*** Begin section ***

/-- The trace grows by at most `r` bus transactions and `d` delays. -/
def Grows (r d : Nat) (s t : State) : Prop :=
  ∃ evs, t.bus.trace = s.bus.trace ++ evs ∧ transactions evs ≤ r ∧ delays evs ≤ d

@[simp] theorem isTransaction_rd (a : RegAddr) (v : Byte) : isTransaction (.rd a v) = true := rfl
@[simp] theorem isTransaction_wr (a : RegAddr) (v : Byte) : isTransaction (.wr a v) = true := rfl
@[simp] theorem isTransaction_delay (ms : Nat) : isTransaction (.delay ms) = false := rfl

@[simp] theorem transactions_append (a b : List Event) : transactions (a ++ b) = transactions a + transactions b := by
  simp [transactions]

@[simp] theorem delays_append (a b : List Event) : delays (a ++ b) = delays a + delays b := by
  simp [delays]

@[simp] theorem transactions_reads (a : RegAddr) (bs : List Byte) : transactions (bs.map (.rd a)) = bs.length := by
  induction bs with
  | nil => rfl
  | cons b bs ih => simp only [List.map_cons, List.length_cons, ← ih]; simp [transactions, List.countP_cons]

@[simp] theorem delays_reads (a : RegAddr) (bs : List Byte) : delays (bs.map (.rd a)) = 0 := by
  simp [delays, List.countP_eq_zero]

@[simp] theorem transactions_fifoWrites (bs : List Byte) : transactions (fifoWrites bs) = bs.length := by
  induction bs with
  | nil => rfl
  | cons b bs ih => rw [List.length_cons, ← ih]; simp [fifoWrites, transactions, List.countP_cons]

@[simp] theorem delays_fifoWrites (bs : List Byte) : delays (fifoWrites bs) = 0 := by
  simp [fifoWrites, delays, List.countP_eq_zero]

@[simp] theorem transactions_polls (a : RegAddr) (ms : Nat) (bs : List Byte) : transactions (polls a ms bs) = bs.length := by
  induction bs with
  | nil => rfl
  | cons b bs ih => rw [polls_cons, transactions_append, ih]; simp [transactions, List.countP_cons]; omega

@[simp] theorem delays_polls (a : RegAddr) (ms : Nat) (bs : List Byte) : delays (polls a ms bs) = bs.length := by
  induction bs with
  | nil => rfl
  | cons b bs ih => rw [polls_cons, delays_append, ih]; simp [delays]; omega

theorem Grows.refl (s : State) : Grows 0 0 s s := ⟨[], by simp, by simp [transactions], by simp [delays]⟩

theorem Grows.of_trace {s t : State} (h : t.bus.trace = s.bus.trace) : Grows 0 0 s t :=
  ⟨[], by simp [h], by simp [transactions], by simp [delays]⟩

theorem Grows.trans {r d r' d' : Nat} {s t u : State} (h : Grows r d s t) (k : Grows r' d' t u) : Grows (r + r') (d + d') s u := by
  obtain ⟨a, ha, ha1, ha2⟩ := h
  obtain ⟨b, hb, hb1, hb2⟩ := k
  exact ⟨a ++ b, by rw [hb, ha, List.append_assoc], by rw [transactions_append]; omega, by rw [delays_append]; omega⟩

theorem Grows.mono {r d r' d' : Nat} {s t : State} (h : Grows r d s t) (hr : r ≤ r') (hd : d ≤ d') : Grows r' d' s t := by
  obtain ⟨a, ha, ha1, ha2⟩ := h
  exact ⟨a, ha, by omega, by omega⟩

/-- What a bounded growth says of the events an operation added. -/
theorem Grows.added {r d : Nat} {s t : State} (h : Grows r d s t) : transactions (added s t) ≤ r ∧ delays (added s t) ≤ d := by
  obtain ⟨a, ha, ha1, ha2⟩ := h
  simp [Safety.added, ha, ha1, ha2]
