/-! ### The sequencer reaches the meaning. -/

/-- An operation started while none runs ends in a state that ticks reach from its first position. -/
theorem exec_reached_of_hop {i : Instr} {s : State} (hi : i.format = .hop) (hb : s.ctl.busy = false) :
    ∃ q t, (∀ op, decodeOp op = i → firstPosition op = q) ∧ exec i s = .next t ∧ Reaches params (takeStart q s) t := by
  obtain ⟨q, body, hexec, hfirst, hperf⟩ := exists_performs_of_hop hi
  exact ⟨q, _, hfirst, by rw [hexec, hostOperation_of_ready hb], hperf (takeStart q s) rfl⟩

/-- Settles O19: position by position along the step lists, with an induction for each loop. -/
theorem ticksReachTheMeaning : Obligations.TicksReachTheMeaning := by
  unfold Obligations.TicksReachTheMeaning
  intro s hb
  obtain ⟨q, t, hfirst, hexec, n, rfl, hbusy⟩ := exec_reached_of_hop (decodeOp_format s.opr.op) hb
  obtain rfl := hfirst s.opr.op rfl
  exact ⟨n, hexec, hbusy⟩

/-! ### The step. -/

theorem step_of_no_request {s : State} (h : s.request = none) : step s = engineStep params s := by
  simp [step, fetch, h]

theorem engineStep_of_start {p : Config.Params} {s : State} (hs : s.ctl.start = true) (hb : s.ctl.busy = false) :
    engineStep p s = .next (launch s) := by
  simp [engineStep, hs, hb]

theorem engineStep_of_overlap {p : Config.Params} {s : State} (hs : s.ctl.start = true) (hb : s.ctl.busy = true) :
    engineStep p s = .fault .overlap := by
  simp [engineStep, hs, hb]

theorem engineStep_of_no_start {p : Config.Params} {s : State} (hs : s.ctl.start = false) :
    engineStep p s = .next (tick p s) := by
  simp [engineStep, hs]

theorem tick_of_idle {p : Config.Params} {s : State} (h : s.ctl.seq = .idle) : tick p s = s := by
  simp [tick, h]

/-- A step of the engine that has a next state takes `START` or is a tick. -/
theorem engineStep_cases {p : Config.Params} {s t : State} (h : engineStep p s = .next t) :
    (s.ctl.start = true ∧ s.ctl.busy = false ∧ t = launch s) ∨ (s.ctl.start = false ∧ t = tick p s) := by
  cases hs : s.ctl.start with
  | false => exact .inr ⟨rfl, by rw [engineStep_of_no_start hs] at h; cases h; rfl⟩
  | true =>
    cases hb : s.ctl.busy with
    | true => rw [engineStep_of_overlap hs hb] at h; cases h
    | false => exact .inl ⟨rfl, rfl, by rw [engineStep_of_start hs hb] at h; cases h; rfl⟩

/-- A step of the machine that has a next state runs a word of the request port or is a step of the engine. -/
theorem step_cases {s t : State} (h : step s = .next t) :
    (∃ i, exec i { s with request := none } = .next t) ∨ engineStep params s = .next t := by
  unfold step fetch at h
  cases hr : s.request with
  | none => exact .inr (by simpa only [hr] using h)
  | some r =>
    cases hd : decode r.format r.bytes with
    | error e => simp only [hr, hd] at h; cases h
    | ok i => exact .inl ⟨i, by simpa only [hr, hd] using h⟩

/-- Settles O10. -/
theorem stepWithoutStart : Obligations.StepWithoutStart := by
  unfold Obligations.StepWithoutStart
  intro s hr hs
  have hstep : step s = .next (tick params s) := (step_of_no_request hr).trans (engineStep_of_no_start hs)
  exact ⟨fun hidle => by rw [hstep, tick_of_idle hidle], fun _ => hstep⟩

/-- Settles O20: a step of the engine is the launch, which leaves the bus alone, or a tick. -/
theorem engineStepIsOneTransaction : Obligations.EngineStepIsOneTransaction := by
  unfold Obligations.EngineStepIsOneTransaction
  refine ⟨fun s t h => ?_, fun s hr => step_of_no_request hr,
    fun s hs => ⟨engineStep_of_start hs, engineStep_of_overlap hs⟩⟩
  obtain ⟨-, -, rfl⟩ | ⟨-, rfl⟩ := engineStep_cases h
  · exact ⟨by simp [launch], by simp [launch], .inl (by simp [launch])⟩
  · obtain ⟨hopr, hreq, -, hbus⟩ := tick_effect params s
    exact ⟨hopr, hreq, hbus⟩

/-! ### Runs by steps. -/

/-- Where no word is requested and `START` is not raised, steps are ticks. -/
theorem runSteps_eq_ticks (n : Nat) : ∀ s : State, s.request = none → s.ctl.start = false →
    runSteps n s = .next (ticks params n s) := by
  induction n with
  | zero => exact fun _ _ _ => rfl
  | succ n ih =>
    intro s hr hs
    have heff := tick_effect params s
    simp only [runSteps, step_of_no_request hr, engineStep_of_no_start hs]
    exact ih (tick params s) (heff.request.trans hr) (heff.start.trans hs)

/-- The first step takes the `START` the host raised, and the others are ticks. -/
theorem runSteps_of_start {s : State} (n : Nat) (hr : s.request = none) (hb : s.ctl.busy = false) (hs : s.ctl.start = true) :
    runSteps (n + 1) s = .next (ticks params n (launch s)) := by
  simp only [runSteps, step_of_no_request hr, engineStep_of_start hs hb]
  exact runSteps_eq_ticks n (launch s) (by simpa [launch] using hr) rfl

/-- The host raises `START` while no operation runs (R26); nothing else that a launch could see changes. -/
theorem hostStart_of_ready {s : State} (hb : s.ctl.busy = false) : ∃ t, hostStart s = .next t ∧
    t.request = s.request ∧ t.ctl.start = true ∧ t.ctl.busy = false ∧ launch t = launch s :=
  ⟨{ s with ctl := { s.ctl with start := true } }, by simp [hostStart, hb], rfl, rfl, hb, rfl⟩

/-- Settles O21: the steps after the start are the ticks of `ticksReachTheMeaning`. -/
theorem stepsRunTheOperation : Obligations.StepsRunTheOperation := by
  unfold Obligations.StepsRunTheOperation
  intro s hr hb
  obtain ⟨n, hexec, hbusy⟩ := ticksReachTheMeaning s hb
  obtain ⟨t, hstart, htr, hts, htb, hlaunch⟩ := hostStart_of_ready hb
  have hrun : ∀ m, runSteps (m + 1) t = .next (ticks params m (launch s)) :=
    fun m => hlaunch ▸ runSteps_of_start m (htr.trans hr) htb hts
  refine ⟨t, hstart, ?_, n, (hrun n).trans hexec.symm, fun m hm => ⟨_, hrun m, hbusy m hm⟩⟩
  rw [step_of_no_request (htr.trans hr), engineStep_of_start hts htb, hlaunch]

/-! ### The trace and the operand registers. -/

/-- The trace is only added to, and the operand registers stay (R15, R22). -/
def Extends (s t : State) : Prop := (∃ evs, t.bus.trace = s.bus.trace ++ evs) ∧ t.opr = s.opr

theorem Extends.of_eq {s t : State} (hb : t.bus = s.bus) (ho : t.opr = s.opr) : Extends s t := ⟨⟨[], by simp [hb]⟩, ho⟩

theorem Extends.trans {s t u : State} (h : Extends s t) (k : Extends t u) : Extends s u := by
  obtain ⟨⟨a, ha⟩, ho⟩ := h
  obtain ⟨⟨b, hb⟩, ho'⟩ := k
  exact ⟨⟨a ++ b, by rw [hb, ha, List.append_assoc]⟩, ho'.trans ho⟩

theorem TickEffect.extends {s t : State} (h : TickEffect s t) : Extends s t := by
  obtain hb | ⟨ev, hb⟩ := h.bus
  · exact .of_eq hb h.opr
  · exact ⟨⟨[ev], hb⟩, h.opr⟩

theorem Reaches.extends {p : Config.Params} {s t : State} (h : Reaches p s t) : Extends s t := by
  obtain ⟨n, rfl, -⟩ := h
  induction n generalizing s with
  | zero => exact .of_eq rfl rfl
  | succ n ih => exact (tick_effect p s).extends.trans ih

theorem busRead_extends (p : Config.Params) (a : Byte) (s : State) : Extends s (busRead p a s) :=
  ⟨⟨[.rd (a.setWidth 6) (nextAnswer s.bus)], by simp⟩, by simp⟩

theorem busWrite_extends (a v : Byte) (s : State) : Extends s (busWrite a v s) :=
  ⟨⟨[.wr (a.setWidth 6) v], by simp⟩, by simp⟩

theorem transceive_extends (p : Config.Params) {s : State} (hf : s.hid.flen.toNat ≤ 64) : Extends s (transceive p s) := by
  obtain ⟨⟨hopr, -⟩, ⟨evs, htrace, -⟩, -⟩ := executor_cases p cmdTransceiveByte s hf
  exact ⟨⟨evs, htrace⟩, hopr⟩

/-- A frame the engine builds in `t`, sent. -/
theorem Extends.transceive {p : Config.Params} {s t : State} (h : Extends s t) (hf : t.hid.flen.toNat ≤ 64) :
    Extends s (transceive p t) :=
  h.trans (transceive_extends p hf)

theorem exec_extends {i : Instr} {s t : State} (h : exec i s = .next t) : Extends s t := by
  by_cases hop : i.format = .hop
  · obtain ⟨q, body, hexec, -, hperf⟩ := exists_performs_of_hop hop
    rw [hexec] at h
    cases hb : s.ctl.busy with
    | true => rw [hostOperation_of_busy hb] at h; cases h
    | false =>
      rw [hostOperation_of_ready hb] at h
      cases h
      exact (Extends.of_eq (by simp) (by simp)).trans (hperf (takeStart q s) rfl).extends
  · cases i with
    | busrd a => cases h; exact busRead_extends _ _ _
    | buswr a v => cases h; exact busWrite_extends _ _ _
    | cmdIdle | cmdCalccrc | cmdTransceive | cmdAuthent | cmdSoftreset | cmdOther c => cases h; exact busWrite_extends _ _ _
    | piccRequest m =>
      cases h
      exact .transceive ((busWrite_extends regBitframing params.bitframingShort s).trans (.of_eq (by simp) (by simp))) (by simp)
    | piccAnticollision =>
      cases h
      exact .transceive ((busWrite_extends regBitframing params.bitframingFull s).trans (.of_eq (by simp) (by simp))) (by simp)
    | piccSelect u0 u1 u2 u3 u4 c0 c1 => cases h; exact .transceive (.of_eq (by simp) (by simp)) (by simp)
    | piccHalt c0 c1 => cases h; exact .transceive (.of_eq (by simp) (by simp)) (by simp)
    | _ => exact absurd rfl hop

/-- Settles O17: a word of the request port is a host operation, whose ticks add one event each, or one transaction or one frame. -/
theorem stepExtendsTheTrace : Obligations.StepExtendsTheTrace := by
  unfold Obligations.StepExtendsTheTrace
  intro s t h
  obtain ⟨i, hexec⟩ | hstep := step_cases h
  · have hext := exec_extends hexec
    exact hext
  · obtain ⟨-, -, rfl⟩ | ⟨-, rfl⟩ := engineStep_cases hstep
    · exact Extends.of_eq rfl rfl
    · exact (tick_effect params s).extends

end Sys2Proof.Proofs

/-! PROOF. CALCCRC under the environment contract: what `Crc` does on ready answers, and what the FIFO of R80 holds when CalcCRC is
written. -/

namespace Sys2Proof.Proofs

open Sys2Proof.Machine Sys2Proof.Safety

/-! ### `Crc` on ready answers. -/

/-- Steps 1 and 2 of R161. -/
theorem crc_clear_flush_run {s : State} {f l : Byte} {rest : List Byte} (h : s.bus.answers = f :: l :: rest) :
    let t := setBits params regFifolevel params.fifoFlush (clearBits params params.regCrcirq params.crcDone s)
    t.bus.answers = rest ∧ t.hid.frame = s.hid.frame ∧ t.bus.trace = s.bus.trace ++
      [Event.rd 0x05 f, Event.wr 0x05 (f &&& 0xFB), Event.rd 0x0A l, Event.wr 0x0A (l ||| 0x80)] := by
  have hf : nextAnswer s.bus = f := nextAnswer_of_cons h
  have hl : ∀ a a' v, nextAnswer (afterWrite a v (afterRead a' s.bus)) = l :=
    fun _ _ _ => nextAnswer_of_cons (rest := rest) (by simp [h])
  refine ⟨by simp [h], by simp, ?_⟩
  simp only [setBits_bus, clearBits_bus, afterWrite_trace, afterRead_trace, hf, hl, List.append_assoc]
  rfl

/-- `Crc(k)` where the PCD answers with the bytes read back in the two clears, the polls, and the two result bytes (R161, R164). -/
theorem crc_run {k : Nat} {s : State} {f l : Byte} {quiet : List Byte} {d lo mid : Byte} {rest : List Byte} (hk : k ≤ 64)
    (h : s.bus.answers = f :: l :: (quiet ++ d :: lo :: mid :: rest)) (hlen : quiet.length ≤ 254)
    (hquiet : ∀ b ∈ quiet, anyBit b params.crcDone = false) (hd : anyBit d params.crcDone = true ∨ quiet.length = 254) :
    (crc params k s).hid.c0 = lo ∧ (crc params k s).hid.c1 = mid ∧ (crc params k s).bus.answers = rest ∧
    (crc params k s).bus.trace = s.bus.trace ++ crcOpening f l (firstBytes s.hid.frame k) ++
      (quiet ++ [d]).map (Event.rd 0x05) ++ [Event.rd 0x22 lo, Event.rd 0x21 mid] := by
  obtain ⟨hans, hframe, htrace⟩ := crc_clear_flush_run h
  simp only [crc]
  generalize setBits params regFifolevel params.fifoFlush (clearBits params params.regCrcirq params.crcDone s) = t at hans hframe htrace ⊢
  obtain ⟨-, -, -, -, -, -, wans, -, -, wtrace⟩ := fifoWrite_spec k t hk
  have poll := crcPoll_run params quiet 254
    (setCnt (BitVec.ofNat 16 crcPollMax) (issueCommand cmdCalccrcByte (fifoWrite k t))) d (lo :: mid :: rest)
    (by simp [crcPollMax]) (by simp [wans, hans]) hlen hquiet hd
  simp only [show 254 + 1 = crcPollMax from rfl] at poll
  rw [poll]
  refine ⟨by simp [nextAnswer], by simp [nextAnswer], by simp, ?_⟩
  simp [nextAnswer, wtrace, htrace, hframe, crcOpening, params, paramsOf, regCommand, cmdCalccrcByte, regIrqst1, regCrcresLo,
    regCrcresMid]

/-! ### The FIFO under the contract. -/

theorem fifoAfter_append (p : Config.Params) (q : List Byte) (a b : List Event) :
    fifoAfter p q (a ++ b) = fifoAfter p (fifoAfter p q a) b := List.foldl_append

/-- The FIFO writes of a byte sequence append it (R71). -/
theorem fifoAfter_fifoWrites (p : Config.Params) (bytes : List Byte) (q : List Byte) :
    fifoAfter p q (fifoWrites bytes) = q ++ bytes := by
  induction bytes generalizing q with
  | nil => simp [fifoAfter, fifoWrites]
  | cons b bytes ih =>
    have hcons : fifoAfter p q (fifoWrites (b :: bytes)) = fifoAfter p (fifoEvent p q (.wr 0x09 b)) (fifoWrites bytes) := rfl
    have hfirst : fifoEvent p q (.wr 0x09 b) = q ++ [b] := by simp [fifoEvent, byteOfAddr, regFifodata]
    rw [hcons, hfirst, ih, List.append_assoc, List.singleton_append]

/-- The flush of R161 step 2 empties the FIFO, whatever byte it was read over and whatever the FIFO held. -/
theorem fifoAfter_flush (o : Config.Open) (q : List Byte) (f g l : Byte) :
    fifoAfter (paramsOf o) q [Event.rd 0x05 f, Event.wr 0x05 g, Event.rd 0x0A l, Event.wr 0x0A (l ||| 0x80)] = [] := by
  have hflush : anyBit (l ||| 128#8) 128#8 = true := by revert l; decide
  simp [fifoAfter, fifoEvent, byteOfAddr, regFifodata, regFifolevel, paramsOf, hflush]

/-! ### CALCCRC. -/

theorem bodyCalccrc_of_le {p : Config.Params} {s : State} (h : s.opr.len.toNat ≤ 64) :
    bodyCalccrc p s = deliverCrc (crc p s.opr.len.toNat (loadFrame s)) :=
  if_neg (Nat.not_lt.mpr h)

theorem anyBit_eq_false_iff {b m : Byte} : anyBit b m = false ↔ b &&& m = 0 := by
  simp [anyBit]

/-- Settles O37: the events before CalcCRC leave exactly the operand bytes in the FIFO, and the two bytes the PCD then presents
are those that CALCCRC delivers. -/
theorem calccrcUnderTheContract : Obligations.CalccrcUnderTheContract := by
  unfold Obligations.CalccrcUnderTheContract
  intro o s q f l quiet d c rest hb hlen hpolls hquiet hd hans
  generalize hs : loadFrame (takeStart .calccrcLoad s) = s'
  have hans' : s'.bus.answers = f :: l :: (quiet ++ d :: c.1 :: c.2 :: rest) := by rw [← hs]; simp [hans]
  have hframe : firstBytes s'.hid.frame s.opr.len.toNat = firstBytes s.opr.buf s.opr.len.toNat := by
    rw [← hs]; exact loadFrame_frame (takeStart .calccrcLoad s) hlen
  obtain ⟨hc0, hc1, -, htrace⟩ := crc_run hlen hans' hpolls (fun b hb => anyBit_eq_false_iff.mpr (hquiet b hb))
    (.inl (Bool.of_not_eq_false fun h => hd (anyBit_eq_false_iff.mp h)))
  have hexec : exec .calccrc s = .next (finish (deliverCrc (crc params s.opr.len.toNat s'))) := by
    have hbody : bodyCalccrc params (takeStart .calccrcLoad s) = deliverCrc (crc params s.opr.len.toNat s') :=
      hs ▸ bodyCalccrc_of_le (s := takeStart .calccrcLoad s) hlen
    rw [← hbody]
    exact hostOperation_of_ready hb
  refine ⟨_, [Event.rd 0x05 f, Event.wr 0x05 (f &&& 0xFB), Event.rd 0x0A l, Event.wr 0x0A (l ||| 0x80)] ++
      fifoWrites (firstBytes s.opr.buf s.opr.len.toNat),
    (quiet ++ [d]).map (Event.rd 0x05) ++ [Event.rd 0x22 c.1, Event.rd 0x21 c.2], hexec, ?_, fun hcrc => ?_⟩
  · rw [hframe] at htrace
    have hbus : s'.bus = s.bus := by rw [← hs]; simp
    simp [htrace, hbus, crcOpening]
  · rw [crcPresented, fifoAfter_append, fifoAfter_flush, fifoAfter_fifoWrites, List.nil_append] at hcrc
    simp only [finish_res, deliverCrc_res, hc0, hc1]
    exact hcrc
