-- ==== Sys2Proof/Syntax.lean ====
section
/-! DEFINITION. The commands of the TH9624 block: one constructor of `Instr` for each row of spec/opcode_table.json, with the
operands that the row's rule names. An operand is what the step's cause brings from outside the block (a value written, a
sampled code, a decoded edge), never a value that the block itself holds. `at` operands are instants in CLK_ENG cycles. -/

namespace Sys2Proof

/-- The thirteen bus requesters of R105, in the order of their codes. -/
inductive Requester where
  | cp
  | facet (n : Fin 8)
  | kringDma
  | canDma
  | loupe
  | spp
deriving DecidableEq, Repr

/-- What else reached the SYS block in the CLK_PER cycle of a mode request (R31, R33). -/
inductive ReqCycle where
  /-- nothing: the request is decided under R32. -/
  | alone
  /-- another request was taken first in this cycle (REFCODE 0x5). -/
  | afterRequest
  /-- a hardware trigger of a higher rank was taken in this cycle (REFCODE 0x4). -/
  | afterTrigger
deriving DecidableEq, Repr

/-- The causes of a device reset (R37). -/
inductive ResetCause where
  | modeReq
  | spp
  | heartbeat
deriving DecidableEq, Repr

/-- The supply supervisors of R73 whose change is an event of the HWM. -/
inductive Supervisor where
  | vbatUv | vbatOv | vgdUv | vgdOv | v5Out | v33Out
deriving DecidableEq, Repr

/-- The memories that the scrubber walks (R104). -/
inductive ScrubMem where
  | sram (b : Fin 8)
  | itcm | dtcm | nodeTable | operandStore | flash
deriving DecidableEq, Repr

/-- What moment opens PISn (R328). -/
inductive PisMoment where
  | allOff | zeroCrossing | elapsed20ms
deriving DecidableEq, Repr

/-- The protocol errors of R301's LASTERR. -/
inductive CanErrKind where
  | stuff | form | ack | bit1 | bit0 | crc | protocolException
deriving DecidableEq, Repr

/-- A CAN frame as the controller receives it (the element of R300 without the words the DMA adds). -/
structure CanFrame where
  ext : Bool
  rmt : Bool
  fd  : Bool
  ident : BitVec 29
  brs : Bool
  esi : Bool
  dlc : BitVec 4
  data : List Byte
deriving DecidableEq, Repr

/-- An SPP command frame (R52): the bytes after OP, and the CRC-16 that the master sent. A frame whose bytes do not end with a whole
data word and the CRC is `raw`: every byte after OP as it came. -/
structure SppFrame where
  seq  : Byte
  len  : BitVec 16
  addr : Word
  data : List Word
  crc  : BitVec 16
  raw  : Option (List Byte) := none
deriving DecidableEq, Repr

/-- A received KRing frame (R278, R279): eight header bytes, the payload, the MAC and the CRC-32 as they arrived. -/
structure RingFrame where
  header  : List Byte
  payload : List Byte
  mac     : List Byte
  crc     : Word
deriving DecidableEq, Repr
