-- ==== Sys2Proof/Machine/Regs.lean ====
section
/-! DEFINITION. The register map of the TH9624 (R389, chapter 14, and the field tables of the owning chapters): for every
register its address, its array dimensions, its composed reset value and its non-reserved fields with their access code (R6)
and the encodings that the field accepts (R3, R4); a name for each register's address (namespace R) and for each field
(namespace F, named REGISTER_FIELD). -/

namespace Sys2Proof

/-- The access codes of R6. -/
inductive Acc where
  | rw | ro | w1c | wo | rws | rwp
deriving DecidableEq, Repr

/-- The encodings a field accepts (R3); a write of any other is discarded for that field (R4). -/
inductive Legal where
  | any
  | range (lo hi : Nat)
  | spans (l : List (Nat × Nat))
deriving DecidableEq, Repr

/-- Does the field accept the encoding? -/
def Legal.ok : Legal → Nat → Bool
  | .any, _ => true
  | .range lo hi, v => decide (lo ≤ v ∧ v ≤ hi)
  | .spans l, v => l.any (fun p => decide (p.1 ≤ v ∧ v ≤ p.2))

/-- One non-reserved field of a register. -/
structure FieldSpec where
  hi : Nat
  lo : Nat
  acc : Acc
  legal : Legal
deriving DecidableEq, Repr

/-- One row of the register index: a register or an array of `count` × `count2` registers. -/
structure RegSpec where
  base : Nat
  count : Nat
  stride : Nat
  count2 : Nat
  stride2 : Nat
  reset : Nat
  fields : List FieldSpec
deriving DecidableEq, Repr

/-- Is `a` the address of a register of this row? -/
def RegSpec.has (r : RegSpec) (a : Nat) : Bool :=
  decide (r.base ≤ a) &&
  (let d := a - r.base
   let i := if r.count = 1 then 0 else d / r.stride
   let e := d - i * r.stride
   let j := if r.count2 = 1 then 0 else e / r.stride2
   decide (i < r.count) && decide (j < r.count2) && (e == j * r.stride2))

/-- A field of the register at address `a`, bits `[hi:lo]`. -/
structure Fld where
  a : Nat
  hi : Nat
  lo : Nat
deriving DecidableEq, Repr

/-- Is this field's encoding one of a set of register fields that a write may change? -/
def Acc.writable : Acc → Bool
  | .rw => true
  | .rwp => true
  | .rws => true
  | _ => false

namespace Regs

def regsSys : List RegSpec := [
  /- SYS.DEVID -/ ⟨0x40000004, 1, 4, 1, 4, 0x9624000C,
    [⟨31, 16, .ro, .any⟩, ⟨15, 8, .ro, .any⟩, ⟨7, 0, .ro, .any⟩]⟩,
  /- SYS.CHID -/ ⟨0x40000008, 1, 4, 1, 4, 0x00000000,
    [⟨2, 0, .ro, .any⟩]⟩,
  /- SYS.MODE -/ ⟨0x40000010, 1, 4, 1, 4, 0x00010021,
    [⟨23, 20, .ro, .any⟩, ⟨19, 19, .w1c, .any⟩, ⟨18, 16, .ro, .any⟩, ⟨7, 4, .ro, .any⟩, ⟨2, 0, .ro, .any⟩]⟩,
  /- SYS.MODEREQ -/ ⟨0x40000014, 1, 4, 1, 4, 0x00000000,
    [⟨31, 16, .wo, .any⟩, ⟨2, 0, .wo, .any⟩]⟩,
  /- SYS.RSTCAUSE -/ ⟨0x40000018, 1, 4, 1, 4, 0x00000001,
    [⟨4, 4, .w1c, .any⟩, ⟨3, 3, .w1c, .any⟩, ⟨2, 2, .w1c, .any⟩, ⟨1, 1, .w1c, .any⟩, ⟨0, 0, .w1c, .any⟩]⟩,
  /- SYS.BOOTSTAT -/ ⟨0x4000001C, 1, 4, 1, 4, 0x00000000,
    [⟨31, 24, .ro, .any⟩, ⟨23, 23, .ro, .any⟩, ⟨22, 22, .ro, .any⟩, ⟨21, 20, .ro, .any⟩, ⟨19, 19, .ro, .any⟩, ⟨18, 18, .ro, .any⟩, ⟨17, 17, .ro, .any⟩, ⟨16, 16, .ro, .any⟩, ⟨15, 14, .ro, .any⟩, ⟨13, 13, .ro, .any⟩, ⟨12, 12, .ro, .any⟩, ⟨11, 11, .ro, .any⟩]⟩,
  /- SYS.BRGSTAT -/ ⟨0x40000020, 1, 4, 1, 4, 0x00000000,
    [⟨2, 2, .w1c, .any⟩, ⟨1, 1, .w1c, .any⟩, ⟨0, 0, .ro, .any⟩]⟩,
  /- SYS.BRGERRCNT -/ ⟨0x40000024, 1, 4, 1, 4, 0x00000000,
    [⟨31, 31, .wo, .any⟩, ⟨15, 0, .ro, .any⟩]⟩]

*** End section ***

Exercise prompt – From the records above, copy out the line with "fifoWrites (firstBytes s.opr.buf", the line with "List.nil_append] at hcrc", and every line between them, word for word.

Reply to the task –
      fifoWrites (firstBytes s.opr.buf s.opr.len.toNat),
    (quiet ++ [d]).map (Event.rd 0x05) ++ [Event.rd 0x22 c.1, Event.rd 0x21 c.2], hexec, ?_, fun hcrc => ?_⟩
  · rw [hframe] at htrace
    have hbus : s'.bus = s.bus := by rw [← hs]; simp
    simp [htrace, hbus, crcOpening]
  · rw [crcPresented, fifoAfter_append, fifoAfter_flush, fifoAfter_fifoWrites, List.nil_append] at hcrc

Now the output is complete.